■ **TASK MATERIAL**
-- ==== Sys2Proof/Proofs/RecordLaw.lean ====
section
/-! PROOF. O58: every change of the stores keeps the records in agreement, so no step faults and every
step keeps the agreement. -/

namespace Sys2Proof.Machine

section
variable {c c' : Check}

/-! ### The plan's amounts -/

/-- The plan of `c'`, where it has one, has the share amounts of the plan of `c`. -/
def Check.SameAmounts (c c' : Check) : Prop :=
  ∀ pl', c'.plan = some pl' →
    ∃ pl, c.plan = some pl ∧ pl'.shares.map Share.amount = pl.shares.map Share.amount

theorem Check.SameAmounts.of_eq (h : c'.plan = c.plan) : c.SameAmounts c' :=
  fun pl' hpl => ⟨pl', h ▸ hpl, rfl⟩

theorem Check.SameAmounts.of_map {f : Plan → Plan} (h : c'.plan = c.plan.map f)
    (hf : ∀ pl, (f pl).shares.map Share.amount = pl.shares.map Share.amount) : c.SameAmounts c' := by
  intro pl' hpl'
  obtain ⟨pl, hpl, rfl⟩ := Option.map_eq_some_iff.mp (h ▸ hpl')
  exact ⟨pl, hpl, hf pl⟩

/-- Shares of at least 1 cent keep their cents. -/
theorem Check.SameAmounts.positive (h : c.SameAmounts c')
    (hc : ∀ pl, c.plan = some pl → ∀ sh ∈ pl.shares, 1 ≤ sh.amount) :
    ∀ pl, c'.plan = some pl → ∀ sh ∈ pl.shares, 1 ≤ sh.amount := by
  intro pl' hpl' sh hsh
  obtain ⟨pl, hpl, he⟩ := h pl' hpl'
  have hm : sh.amount ∈ pl'.shares.map Share.amount := List.mem_map_of_mem hsh
  rw [he] at hm
  obtain ⟨x, hx, e⟩ := List.mem_map.mp hm
  exact e ▸ hc pl hpl x hx

theorem Plan.moveShare_amounts (pl : Plan) (n : Nat) (st : ShareState) :
    (pl.moveShare n st).shares.map Share.amount = pl.shares.map Share.amount := by
  rw [Plan.moveShare_eq, Plan.withShareOf_amounts]

theorem Check.giveBack_sameAmounts (p : Payment) : c.SameAmounts (c.giveBack p) := by
  unfold Check.giveBack
  cases p.kind with
  | share j => exact .of_map rfl fun pl => pl.moveShare_amounts _ _
  | seat s => exact .of_eq rfl
  | amount => exact .of_eq rfl
  | remainder => exact .of_eq rfl

theorem Check.payShare_sameAmounts (p : Payment) : c.SameAmounts (c.payShare p) := by
  unfold Check.payShare
  cases p.kind with
  | share j => exact .of_map rfl fun pl => pl.moveShare_amounts _ _
  | seat s => exact .of_eq rfl
  | amount => exact .of_eq rfl
  | remainder => exact .of_eq rfl

theorem Check.claim_sameAmounts (kind : PayKind) (n : Nat) : c.SameAmounts (c.claim kind n) := by
  unfold Check.claim
  cases kind with
  | share j =>
    exact .of_map rfl fun pl =>
      modify_map Share.amount (fun sh => { sh with state := .held n }) (fun _ => rfl) _ j
  | seat s => exact .of_eq rfl
  | amount => exact .of_eq rfl
  | remainder => exact .of_eq rfl

/-! ### The covers -/

theorem Check.giveBack_items_length (p : Payment) :
    (c.giveBack p).items.length = c.items.length := by
  unfold Check.giveBack
  cases p.kind with
  | seat s => exact List.length_map ..
  | share j => rfl
  | amount => rfl
  | remainder => rfl

/-- The items of a check that gives back a payment are uncovered, or as they were and covered by
another (R9). -/
theorem Check.CoverLaw.giveBack_items (h : c.CoverLaw) (hn : (c.payments.map Payment.paySeq).Nodup)
    {p : Payment} (hp : p ∈ c.payments) {it : Item} (hit : it ∈ (c.giveBack p).items) :
    it.cover = none ∨ it ∈ c.items ∧ it.cover ≠ some p.paySeq := by
  have hself (hk : ∀ s, p.kind ≠ .seat s) (hm : it ∈ c.items) :
      it.cover = none ∨ it ∈ c.items ∧ it.cover ≠ some p.paySeq := by
    refine .inr ⟨hm, fun e => ?_⟩
    obtain ⟨-, q, hq, hseq, hkind, -⟩ := h it hm p.paySeq e
    exact hk _ (eq_of_paySeq_eq hn hq hp hseq ▸ hkind)
  unfold Check.giveBack at hit
  cases hk : p.kind with
  | seat s =>
    rw [hk] at hit
    obtain ⟨x, hx, rfl⟩ := List.mem_map.mp hit
    split
    · exact .inl rfl
    · exact .inr ⟨hx, ‹_›⟩
  | share j => rw [hk] at hit; exact hself (by simp [hk]) hit
  | amount => rw [hk] at hit; exact hself (by simp [hk]) hit
  | remainder => rw [hk] at hit; exact hself (by simp [hk]) hit

/-- A check that gives back a payment, while the others stay, keeps the law of Cover. -/
theorem Check.CoverLaw.giveBack (h : c.CoverLaw) (hn : (c.payments.map Payment.paySeq).Nodup)
    {p : Payment} (hp : p ∈ c.payments) (hitems : c'.items = (c.giveBack p).items)
    (hps : ∀ q ∈ c.payments, q.paySeq ≠ p.paySeq → q ∈ c'.payments) : c'.CoverLaw := by
  intro it hit n hcover
  rw [hitems] at hit
  rcases h.giveBack_items hn hp hit with e | ⟨hm, hne⟩
  · rw [e] at hcover; cases hcover
  · obtain ⟨hlive, q, hq, hseq, hrest⟩ := h it hm n hcover
    exact ⟨hlive, q, hps q hq fun e => hne (by rw [hcover, ← e, hseq]), hseq, hrest⟩

/-! ### What is PENDING -/

theorem Check.mem_replacePayment_iff {q r : Payment} : r ∈ (c.replacePayment q).payments
    ↔ r ∈ c.payments ∧ r.paySeq ≠ q.paySeq ∨ r = q ∧ ∃ p ∈ c.payments, p.paySeq = q.paySeq := by
  constructor
  · intro hr
    obtain ⟨p, hp, rfl⟩ := List.mem_map.mp hr
    split
    · exact .inr ⟨rfl, p, hp, ‹_›⟩
    · exact .inl ⟨hp, ‹_›⟩
  · rintro (⟨hr, hne⟩ | ⟨rfl, p, hp, hseq⟩)
    · exact Check.mem_replacePayment_of_ne hr hne
    · exact Check.mem_replacePayment_self hp hseq.symm

/-- A record replaced by one that is not PENDING reserves no more. -/
theorem Check.reserves_of_replace {q : Payment} (hpay : c'.payments = (c.replacePayment q).payments)
    (hq : q.state ≠ .pending) (n : Nat) : c'.Reserves n ↔ c.Reserves n ∧ n ≠ q.paySeq := by
  unfold Check.Reserves
  rw [hpay]
  constructor
  · rintro ⟨r, hr, rfl, hpend⟩
    rcases Check.mem_replacePayment_iff.mp hr with ⟨hr, hne⟩ | ⟨rfl, -⟩
    · exact ⟨⟨r, hr, rfl, hpend⟩, hne⟩
    · exact absurd hpend hq
  · rintro ⟨⟨r, hr, rfl, hpend⟩, hne⟩
    exact ⟨r, Check.mem_replacePayment_of_ne hr hne, rfl, hpend⟩

/-- A record that leaves the list reserves no more. -/
theorem Check.reserves_of_remove {m : Nat}
    (hpay : c'.payments = c.payments.filter fun q => q.paySeq != m) (n : Nat) :
    c'.Reserves n ↔ c.Reserves n ∧ n ≠ m := by
  unfold Check.Reserves
  rw [hpay]
  constructor
  · rintro ⟨r, hr, rfl, hpend⟩
    obtain ⟨hr, hne⟩ := List.mem_filter.mp hr
    exact ⟨⟨r, hr, rfl, hpend⟩, by simpa using hne⟩
  · rintro ⟨⟨r, hr, rfl, hpend⟩, hne⟩
    exact ⟨r, List.mem_filter.mpr ⟨hr, by simpa using hne⟩, rfl, hpend⟩

/-! ### The soundness of a check under each change -/

/-- A check whose items change by uncovered ones alone stays sound. -/
theorem Check.Sound.withItems (h : c.Sound) (hpay : c'.payments = c.payments)
    (hseq : c'.nextPaySeq = c.nextPaySeq) (hholds : c'.holds = c.holds)
    (hplan : ∀ pl, c'.plan = some pl → ∀ sh ∈ pl.shares, 1 ≤ sh.amount)
    (hstate : c'.state = .closing → c.state = .closing) (hlen : c'.items.length ≤ 120)
    (hitems : ∀ it ∈ c'.items, it ∈ c.items ∨ it.cover = none) : c'.Sound := by
  obtain ⟨-, hp, hh, hq⟩ := h.capacity
  refine ⟨⟨hlen, hpay ▸ hp, hholds ▸ hh, hseq ▸ hq⟩, fun it hit n hcover => ?_, hpay ▸ h.seqs,
    by rw [hpay, hseq]; exact h.below, hpay ▸ h.cents, hplan,
    fun e => hholds.trans (h.closing (hstate e))⟩
  rcases hitems it hit with hm | e
  · rw [hpay]; exact h.cover it hm n hcover
  · rw [e] at hcover; cases hcover

/-- Writing an uncovered item into the list of a sound check leaves it sound. -/
theorem Check.Sound.setItem (h : c.Sound) (n : Nat) {it : Item} (now : Tick)
    (hit : it.cover = none) : (({ c with items := c.items.set n it }.bump).touch now).Sound := by
  refine h.withItems rfl rfl rfl h.shares id ?_ fun x hx => ?_
  · show (c.items.set n it).length ≤ 120
    rw [List.length_set]
    exact h.capacity.1
  · rcases List.mem_or_eq_of_mem_set hx with hx | rfl
    · exact .inl hx
    · exact .inr hit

■ **TASK REQUIREMENTS**
Reproduce exactly the entries above, limited to the lines from the one with "obtain ⟨pl, hpl, he⟩ := h pl' hpl'" through the one with "The covers -/", both included.

■ **COMPLETED TASK**
  obtain ⟨pl, hpl, he⟩ := h pl' hpl'
  have hm : sh.amount ∈ pl'.shares.map Share.amount := List.mem_map_of_mem hsh
  rw [he] at hm
  obtain ⟨x, hx, e⟩ := List.mem_map.mp hm
  exact e ▸ hc pl hpl x hx

theorem Plan.moveShare_amounts (pl : Plan) (n : Nat) (st : ShareState) :
    (pl.moveShare n st).shares.map Share.amount = pl.shares.map Share.amount := by
  rw [Plan.moveShare_eq, Plan.withShareOf_amounts]

theorem Check.giveBack_sameAmounts (p : Payment) : c.SameAmounts (c.giveBack p) := by
  unfold Check.giveBack
  cases p.kind with
  | share j => exact .of_map rfl fun pl => pl.moveShare_amounts _ _
  | seat s => exact .of_eq rfl
  | amount => exact .of_eq rfl
  | remainder => exact .of_eq rfl

theorem Check.payShare_sameAmounts (p : Payment) : c.SameAmounts (c.payShare p) := by
  unfold Check.payShare
  cases p.kind with
  | share j => exact .of_map rfl fun pl => pl.moveShare_amounts _ _
  | seat s => exact .of_eq rfl
  | amount => exact .of_eq rfl
  | remainder => exact .of_eq rfl

theorem Check.claim_sameAmounts (kind : PayKind) (n : Nat) : c.SameAmounts (c.claim kind n) := by
  unfold Check.claim
  cases kind with
  | share j =>
    exact .of_map rfl fun pl =>
      modify_map Share.amount (fun sh => { sh with state := .held n }) (fun _ => rfl) _ j
  | seat s => exact .of_eq rfl
  | amount => exact .of_eq rfl
  | remainder => exact .of_eq rfl

/-! ### The covers -/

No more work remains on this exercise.